To do:
Read the records beneath this task and copy every line that contains the string "trigHit".

Recorded information:
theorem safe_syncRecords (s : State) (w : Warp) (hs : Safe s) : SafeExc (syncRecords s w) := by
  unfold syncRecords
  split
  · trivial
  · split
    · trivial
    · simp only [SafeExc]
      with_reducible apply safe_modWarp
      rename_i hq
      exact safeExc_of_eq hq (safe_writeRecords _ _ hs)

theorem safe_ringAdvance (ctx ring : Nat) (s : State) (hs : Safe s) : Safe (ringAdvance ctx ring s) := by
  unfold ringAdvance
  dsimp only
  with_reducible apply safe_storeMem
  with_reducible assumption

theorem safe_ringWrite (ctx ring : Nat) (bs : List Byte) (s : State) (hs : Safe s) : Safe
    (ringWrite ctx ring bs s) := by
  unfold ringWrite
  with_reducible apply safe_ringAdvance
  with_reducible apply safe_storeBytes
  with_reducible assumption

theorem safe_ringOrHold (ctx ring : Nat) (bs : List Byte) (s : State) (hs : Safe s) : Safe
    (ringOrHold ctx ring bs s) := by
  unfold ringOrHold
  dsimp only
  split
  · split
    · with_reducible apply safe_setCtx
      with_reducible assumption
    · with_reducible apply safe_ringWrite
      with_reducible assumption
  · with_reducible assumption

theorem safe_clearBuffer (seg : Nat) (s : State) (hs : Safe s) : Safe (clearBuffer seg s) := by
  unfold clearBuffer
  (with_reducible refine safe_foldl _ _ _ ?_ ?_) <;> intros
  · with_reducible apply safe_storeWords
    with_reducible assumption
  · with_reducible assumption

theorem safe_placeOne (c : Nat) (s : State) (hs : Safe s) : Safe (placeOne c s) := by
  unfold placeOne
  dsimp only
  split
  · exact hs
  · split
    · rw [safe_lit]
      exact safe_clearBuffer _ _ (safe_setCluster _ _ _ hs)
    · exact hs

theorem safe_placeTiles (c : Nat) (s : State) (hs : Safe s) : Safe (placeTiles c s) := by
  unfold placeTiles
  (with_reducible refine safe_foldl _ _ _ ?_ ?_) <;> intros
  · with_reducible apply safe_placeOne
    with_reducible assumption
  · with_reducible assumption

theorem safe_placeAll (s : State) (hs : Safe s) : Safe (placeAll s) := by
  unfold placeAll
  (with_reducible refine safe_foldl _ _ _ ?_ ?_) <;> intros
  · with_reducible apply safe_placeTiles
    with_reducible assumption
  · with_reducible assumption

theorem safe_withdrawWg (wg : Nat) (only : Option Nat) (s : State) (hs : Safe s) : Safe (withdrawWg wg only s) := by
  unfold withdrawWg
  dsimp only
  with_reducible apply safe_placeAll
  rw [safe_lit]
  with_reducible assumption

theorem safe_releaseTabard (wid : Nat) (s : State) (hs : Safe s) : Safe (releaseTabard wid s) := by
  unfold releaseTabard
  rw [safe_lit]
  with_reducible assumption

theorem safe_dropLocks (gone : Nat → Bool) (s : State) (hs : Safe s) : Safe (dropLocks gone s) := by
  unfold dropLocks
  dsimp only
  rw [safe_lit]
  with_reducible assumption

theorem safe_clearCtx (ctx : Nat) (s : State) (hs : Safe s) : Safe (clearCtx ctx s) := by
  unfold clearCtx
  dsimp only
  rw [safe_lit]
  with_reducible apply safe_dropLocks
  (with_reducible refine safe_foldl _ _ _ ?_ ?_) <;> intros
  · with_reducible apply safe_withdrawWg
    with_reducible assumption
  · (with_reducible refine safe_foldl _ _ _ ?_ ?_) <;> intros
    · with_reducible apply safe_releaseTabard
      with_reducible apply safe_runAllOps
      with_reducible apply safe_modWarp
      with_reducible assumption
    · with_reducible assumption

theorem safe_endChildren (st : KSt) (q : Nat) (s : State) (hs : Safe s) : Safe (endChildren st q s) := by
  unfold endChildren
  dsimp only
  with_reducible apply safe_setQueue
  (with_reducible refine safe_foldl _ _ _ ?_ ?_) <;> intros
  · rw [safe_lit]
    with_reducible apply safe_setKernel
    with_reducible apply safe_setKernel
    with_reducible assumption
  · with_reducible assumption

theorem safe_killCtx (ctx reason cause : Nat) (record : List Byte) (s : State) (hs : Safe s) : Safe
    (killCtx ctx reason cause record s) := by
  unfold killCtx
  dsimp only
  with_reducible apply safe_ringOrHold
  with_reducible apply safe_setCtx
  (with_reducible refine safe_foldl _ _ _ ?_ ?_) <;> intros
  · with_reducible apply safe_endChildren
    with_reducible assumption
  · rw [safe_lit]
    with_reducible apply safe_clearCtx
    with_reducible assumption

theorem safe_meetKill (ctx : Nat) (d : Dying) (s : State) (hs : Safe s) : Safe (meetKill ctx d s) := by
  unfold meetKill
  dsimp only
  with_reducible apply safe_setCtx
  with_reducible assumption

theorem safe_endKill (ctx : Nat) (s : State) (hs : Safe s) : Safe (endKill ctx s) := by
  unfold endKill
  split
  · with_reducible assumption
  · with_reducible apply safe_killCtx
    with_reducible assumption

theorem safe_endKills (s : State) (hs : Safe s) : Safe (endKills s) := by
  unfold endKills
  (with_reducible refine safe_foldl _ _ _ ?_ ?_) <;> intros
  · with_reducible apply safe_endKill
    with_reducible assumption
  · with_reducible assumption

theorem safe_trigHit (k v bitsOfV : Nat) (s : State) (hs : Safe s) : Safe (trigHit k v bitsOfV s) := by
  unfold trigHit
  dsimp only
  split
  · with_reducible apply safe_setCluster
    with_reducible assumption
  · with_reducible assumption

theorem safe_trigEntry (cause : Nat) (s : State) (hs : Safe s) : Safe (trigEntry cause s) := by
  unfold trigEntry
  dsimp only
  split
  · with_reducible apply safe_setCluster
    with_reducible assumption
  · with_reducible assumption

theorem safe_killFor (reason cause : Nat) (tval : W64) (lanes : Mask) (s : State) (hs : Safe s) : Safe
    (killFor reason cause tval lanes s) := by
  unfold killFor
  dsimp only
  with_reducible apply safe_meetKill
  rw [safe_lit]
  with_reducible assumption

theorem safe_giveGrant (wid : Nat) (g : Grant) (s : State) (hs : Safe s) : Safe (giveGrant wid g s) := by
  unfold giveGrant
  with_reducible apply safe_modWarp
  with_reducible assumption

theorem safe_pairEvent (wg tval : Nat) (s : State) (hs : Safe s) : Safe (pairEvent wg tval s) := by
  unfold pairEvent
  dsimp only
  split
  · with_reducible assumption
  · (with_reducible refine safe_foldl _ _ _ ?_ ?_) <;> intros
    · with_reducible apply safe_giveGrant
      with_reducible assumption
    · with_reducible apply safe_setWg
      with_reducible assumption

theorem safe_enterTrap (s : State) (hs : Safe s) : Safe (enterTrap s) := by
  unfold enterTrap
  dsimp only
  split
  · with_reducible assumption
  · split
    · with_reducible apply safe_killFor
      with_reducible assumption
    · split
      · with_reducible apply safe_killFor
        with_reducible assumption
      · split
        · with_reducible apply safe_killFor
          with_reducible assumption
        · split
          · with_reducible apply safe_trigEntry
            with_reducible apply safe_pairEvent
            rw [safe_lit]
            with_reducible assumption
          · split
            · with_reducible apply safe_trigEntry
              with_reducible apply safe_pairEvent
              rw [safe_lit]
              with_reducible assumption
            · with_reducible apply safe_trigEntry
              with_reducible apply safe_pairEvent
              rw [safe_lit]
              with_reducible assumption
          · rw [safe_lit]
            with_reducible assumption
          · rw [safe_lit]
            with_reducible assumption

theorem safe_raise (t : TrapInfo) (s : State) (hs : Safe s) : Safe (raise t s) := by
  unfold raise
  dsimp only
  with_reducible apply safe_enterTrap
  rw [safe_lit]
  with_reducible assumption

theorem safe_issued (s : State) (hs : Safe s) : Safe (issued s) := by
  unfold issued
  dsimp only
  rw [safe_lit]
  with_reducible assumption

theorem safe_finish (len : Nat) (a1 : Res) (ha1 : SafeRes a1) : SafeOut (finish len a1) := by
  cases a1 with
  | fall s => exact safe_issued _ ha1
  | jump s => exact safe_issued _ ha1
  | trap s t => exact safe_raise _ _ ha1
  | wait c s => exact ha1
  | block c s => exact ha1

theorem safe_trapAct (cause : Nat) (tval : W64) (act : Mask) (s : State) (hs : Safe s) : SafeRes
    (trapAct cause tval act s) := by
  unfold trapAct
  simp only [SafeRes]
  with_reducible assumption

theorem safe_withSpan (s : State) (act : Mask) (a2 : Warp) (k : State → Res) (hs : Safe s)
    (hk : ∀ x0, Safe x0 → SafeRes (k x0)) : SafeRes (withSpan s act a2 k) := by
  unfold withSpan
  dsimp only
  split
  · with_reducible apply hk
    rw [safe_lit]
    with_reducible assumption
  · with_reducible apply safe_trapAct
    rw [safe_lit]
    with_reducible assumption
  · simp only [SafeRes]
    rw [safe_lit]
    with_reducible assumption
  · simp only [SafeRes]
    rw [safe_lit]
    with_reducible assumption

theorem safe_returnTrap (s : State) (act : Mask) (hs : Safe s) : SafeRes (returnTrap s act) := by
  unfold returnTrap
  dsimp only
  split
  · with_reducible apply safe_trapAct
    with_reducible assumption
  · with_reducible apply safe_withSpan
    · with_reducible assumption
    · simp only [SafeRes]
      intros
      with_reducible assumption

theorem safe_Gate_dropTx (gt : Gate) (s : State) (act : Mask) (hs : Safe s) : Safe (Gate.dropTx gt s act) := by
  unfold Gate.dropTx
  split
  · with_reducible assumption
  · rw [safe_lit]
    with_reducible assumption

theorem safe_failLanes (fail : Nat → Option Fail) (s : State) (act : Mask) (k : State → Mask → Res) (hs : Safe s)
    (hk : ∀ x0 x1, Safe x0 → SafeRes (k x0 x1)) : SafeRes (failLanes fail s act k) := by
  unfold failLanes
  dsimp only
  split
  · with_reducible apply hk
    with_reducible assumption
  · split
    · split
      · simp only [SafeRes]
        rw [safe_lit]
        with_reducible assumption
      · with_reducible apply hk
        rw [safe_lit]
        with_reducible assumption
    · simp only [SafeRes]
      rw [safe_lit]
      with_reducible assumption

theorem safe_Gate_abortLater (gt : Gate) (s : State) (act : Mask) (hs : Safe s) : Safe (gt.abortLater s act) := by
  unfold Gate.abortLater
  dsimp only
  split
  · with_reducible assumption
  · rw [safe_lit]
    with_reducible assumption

Result of the exercise:
theorem safe_trigHit (k v bitsOfV : Nat) (s : State) (hs : Safe s) : Safe (trigHit k v bitsOfV s) := by
  unfold trigHit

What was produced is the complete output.